PROVIDED RECORDS:
-- ==== Sys2Proof/Machine/Transmit.lean ====
section
/-! DEFINITION. The byte transmitter (41_byte_transmit.md R130 to R137). -/

namespace Sys2Proof.Machine

open Sys2Proof

/-- The byte is latched: `txbyte <- MemRead(slot).cur[15:8]`, the only read of the store by the sequencer (R130). -/
def latchByte (s : State) : Result :=
  readEntry s.slot.toNat s fun e => .next (s.setTxbyte e.sentByte)

/-- `UartSend()` (R131): hand the byte to the peripheral; the timer is not armed. -/
def uartSend (s : State) : State := (s.emit (.send s.txbyte)).setBusy

/-- `StartBit()`, `DataBit()` and `StopBit()` (R132 to R134): drive the cell's level and arm one bit period. -/
def driveCell (s : State) : State :=
  (s.emit (.line (cellLevel s.txbyte s.bit.toNat))).arm (BitVec.ofNat 32 Config.bitUs)

/-- The action of `TxStartCode` and of `TxByte` (R130). `bit` above `8 + STOP_BITS` has no rule (log 10). -/
def txAction (s : State) : Result :=
  match s.cfg.txMode with
  | .uart => andThen (latchByte s) fun s' => .next (uartSend s')
  | .bitbang =>
    if s.bit.toNat = 0 then andThen (latchByte s) fun s' => .next (driveCell s')
    else if s.bit.toNat ≤ s.cfg.lastBit then .next (driveCell s)
    else .refused .bitOutOfRange

/-- The state after a byte that is not the frame's last: the inter-byte mark when `MARK_US > 0`, else the next byte
(R135). -/
def afterByte (s : State) : FsmState :=
  if s.cfg.markUs.toNat > 0 then (if s.state = .txStartCode then .txStartMark else .txMark) else .txByte

/-- `ByteDone()` (R135). `slot` above 512 has no rule (log 9). -/
def byteDone (s : State) : Result :=
  if s.slot.toNat = channelCount then .next (s.setState .update)
  else if s.slot.toNat < channelCount then
    .next (((s.setState (afterByte s)).setSlot (s.slot + 1)).setBit 0)
  else .refused .slotOutOfRange

end Sys2Proof.Machine
end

EXERCISE INSTRUCTIONS:
Retype, in the same exact form, the lines of the material above from the line holding "bit period. -/" through the line holding "(s.emit (.line (cellLevel".

ANSWER SECTION:
/-- `StartBit()`, `DataBit()` and `StopBit()` (R132 to R134): drive the cell's level and arm one bit period. -/
def driveCell (s : State) : State :=
  (s.emit (.line (cellLevel s.txbyte s.bit.toNat))).arm (BitVec.ofNat 32 Config.bitUs)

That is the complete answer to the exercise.